The research looked at 31 Australian households, with users mostly aged between 35 and 54 years on incomes over $156,000.

Specifically, the researchers looked at the Three Ps underpinning Intel’s vision for smart homes: protection, productivity, and pleasure.

Protection was found to be a particularly problematic area, especially with web-connected cameras and smart door locks designed to enhance security and give parents and pet owners peace of mind while away.

“Some householders were concerned that these devices could be used to invade the privacy of others without their knowledge or consent, and potentially exacerbate domestic violence situations by, for example, using a smart lock to restrict access to the house,” lead author, associate professor Yolande Strengers from Monash University said.

From a productivity perspective, automation of household chores and centralised scheduling of family reminders and shopping lists proved to be a hit with users as expected, but the coordination of these tasks by a female-voiced virtual assistant did bother some users.

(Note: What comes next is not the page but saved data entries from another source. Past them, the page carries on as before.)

/-- Changes at most freeCount, heads, sys, evt, strct, time, tally. -/
theorem frame_structLoadWrite : ∀ (rq : Requester) (v : Word) (s : State), Frame 394642 s (structLoadWrite rq v s) := by
  intro rq v s
  unfold structLoadWrite
  refine frame_wrIf _ _ _ _ _ _ _ rfl ?_ ?_
  · exact Frame.refl _ _
  · intro x1 x2
    refine Frame.step (frame_structLoad _ _) rfl ?_
    assumption

/-- Changes at most strct. -/
theorem frame_schedule : ∀ (target : Nat) (s : State), Frame 1024 s (schedule target s) := by
  intro target s
  unfold schedule
  refine Frame.step (frame_modStruct _ _) rfl ?_
  exact Frame.refl _ _

/-- Changes at most strct. -/
theorem frame_armAtStart : ∀ (s : State), Frame 1024 s (armAtStart s) := by
  intro s
  unfold armAtStart
  split
  · refine Frame.ite ?_ ?_
    · refine Frame.step (frame_schedule _ _) rfl ?_
      exact Frame.refl _ _
    · exact Frame.refl _ _
  · exact Frame.refl _ _

/-- Changes at most heads, strct. -/
theorem frame_armSwap : ∀ (v : DWord) (s : State), Frame 1040 s (armSwap v s) := by
  intro v s
  unfold armSwap
  refine Frame.ite ?_ ?_
  · refine Frame.step (frame_armAtStart _) rfl ?_
    exact Frame.refl _ _
  · extract_lets x1
    clear_value x1
    split
    · refine Frame.step (frame_setErr _ _ _) rfl ?_
      exact Frame.refl _ _
    · refine Frame.step (frame_schedule _ _) rfl ?_
      exact Frame.refl _ _

/-- Changes at most heads, held, sys, evt, strct, time. -/
theorem frame_doSwapatArm : ∀ (rq : Requester) (hi : Word) (s : State), Frame 132560 s (doSwapatArm rq hi s) := by
  intro rq hi s
  unfold doSwapatArm
  refine Frame.ite ?_ ?_
  · refine Frame.step (frame_setErr _ _ _) rfl ?_
    exact Frame.refl _ _
  · split
    · refine Frame.step (frame_reservedWrite _ _ _) rfl ?_
      exact Frame.refl _ _
    · refine Frame.step (frame_armSwap _ _) rfl ?_
      refine Frame.step (frame_modStruct _ _) rfl ?_
      refine Frame.step (frame_dropHeld _ _) rfl ?_
      exact Frame.refl _ _

/-- Changes at most upd. -/
theorem frame_modUpd : ∀ (f : UpdBlk → UpdBlk) (s : State), Frame 1073741824 s (modUpd f s) := by
  intro f s
  unfold modUpd
  refine Frame.step (frame_set_upd _ _) rfl ?_
  exact Frame.refl _ _

/-- Changes at most heads, evt, hurdle, tally. -/
theorem frame_lagging : ∀ (missed : Vector Bool 5) (s : State), Frame 327952 s (lagging missed s) := by
  intro missed s
  unfold lagging
  extract_lets x1 x2
  have h3 : Frame 327952 s x1 := by
    subst x1
    refine Frame.foldl (fun x4 k5 h6 => ?_) ?_
    · refine Frame.ite ?_ ?_
      · refine Frame.step (frame_logEv _ _ _ _ _) rfl ?_
        assumption
      · assumption
    · exact Frame.refl _ _
  clear_value x1
  clear_value x2
  refine Frame.step (frame_set_hurdle _ _) rfl ?_
  assumption

/-- Changes at most heads, sys, evt, strct, cfg, hsw, sol, led, din, hurdle, time, tally, mbus, aud, acc. -/
theorem frame_swapImage : ∀ (lag : Vector Bool 5) (old new : Image) (s : State), Frame 470285712 s (swapImage lag old new s) := by
  intro lag old new s
  unfold swapImage
  extract_lets x1 x2 x3
  clear_value x1
  have h4 : Frame 470285712 s x2 := by
    subst x2
    refine Frame.step (frame_swapOutputs _ _ _) rfl ?_
    refine Frame.step (frame_accSwap _ _ _) rfl ?_
    exact Frame.refl _ _
  clear_value x2
  clear_value x3
  refine Frame.step (frame_mbusSwap _ _ _) rfl ?_
  refine Frame.step (frame_audioSwap _ _ _) rfl ?_
  refine Frame.step (frame_swapDies _ _ _ _) rfl ?_
  refine Frame.step (frame_set_strct_cfg _ _ _) rfl ?_
  assumption

/-- Changes at most tick, strct, cfg, led, mem, que. -/
theorem frame_startImage : ∀ (g : Image) (s : State), Frame 6311424 s (startImage g s) := by
  intro g s
  unfold startImage
  extract_lets x1 x2 x3 x4
  clear_value x1
  clear_value x2
  clear_value x3
  have h5 : Frame 6311424 s x4 := by
    subst x4
    refine Frame.step (frame_set_tick_strct_cfg_led _ _ _ _ _) rfl ?_
    exact Frame.refl _ _
  clear_value x4
  refine Frame.ite ?_ ?_
  · assumption
  · refine Frame.step (frame_queStart _ _) rfl ?_
    refine Frame.step (frame_modMem _ _ (fun m hm => ⟨hm.1, hm.2⟩)) rfl ?_
    assumption

/-- Changes at most tick, core, upd. -/
theorem frame_matchProgram : ∀ (s : State) (k : Fin 4), Frame 1074790912 s (matchProgram s k) := by
  intro s k
  unfold matchProgram
  refine Frame.ite ?_ ?_
  · exact Frame.refl _ _
  · refine Frame.ite ?_ ?_
    · refine Frame.step (frame_modUpd _ _) rfl ?_
      exact Frame.refl _ _
    · refine Frame.step (frame_modCpu _ _ _) rfl ?_
      refine Frame.step (frame_setTc _ _ _) rfl ?_
      refine Frame.step (frame_modUpd _ _) rfl ?_
      exact Frame.refl _ _

/-- Leaves pending, freeCount, reports, rdata, latches, held, fab, dwin, pert, key, pwr as it was. -/
theorem frame_exchange : ∀ (lag : Vector Bool 5) (new : Image) (s : State), Frame 1551368080 s (exchange lag new s) := by
  intro lag new s
  unfold exchange
  extract_lets x1 x2 x3 x4 x5 x6
  clear_value x1
  clear_value x2
  clear_value x3
  have h7 : Frame 1551368080 s x4 := by
    subst x4
    refine Frame.ite ?_ ?_
    · refine Frame.step (frame_swapImage _ _ _ _) rfl ?_
      exact Frame.refl _ _
    · refine Frame.step (frame_startImage _ _) rfl ?_
      exact Frame.refl _ _
  clear_value x4
  have h8 : Frame 1551368080 s x5 := by
    subst x5
    refine Frame.step (frame_modStruct _ _) rfl ?_
    assumption
  clear_value x5
  have h9 : Frame 1551368080 s x6 := by
    subst x6
    refine Frame.foldl (fun x10 k11 h12 => ?_) ?_
    · refine Frame.step (frame_matchProgram _ _) rfl ?_
      assumption
    · assumption
  clear_value x6
  refine Frame.step (frame_setIrq _ _ _) rfl ?_
  refine Frame.step (frame_logEv _ _ _ _ _) rfl ?_
  assumption

/-- Changes at most freeCount, heads, evt, strct, tally, key. -/
theorem frame_doShadowReady : ∀ (s : State), Frame 33817874 s (doShadowReady s) := by
  intro s
  unfold doShadowReady
  split
  · refine Frame.step (frame_keyBegin _) rfl ?_
    refine Frame.step (frame_setIrq _ _ _) rfl ?_
    refine Frame.step (frame_logEv _ _ _ _ _) rfl ?_
    refine Frame.step (frame_modStruct _ _) rfl ?_
    exact Frame.refl _ _
  · exact Frame.refl _ _

/-- Changes at most heads, evt, strct, tally. -/
theorem frame_doShadowAckTimeout : ∀ (s : State), Frame 263440 s (doShadowAckTimeout s) := by
  intro s
  unfold doShadowAckTimeout
  refine Frame.ite ?_ ?_
  · refine Frame.step (frame_setIrq _ _ _) rfl ?_
    refine Frame.step (frame_logEv _ _ _ _ _) rfl ?_
    refine Frame.step (frame_modStruct _ _) rfl ?_
    exact Frame.refl _ _
  · exact Frame.refl _ _

/-- Changes at most freeCount, heads, sys, evt, strct, time, tally. -/
theorem frame_doStructCancel : ∀ (rq : Requester) (s : State), Frame 394642 s (doStructCancel rq s) := by
  intro rq s
  unfold doStructCancel
  refine Frame.step (frame_structLoadWrite _ _ _) rfl ?_
  exact Frame.refl _ _

/-- Changes at most freeCount, heads, sys, evt, strct, time, tally. -/
theorem frame_doStructLoadGo : ∀ (rq : Requester) (slot : Bool) (s : State), Frame 394642 s (doStructLoadGo rq slot s) := by
  intro rq slot s
  unfold doStructLoadGo
  refine Frame.step (frame_structLoadWrite _ _ _) rfl ?_
  exact Frame.refl _ _

/-- Leaves pending, freeCount, reports, rdata, latches, held, fab, dwin, pert, key, pwr as it was. -/
theorem frame_doSwap : ∀ (s : State), Frame 1551368080 s (doSwap s) := by
  intro s
  unfold doSwap
  split
  · exact Frame.refl _ _
  · refine Frame.ite ?_ ?_
    · refine Frame.step (frame_lagging _ _) rfl ?_
      refine Frame.step (frame_exchange _ _ _) rfl ?_
      refine Frame.step (frame_lateSwap _) rfl ?_
      exact Frame.refl _ _
    · refine Frame.ite ?_ ?_
      · refine Frame.step (frame_exchange _ _ _) rfl ?_
        refine Frame.step (frame_passTo _ _ _) rfl ?_
        exact Frame.refl _ _
      · exact Frame.refl _ _

/-- Changes at most freeCount, heads, evt, strct, tally, key, upd. -/
theorem frame_tamperImage : ∀ (s : State), Frame 1107559698 s (tamperImage s) := by
  intro s
  unfold tamperImage
  refine Frame.ite ?_ ?_
  · exact Frame.refl _ _
  · refine Frame.ite ?_ ?_
    · extract_lets x1 x2 x3 x4
      clear_value x1
      have h5 : Frame 1107559698 s x2 := by
        subst x2
        refine Frame.step (frame_markSlot _ _) rfl ?_
        refine Frame.step (frame_tickFree _) rfl ?_
        exact Frame.refl _ _
      clear_value x2
      have h6 : Frame 1107559698 s x3 := by
        subst x3
        refine Frame.step (frame_logEv _ _ _ _ _) rfl ?_
        assumption
      clear_value x3
      have h7 : Frame 1107559698 s x4 := by
        subst x4
        refine Frame.step (frame_modUpd _ _) rfl ?_
        assumption
      clear_value x4
      refine Frame.step (frame_rejectEntries _ _ _) rfl ?_
      refine Frame.step (frame_modStruct _ _) rfl ?_
      assumption
    · refine Frame.step (frame_tickFree _) rfl ?_
      exact Frame.refl _ _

One of the participants in the study, CEO and single parent Angela*, said Google Home was a helpful tool to help her organise her professional and family lives.

“However, as a feminist, Angela was also disturbed by the feminised voices of her digital home and work assistants,” noted study co-author Dr Jenny Kennedy, from RMIT’s Digital Ethnography Research Centre.

“She had deliberately changed their voices to a man’s to challenge gendered stereotypes of feminised cleaning and administrative roles and avoid reinforcing these assumptions with her two sons.”

Strengers added that although the potential for smart home technology is huge, “there are also a number of important gender concerns that need to be explicitly considered by the human computer interaction design community in the further development of these devices”.

“In the current smart home market, it is mainly men who are designing and selling smart home technologies, and also mainly men who are responsible for setting up, maintaining and introducing smart home to other householders.

“This affects the types of devices that get designed, and their potential benefits and usefulness to other householders. In particular, women on the whole are currently underrepresented and underserved by the industry.”

*study participants had their names changed to preserve their privacy.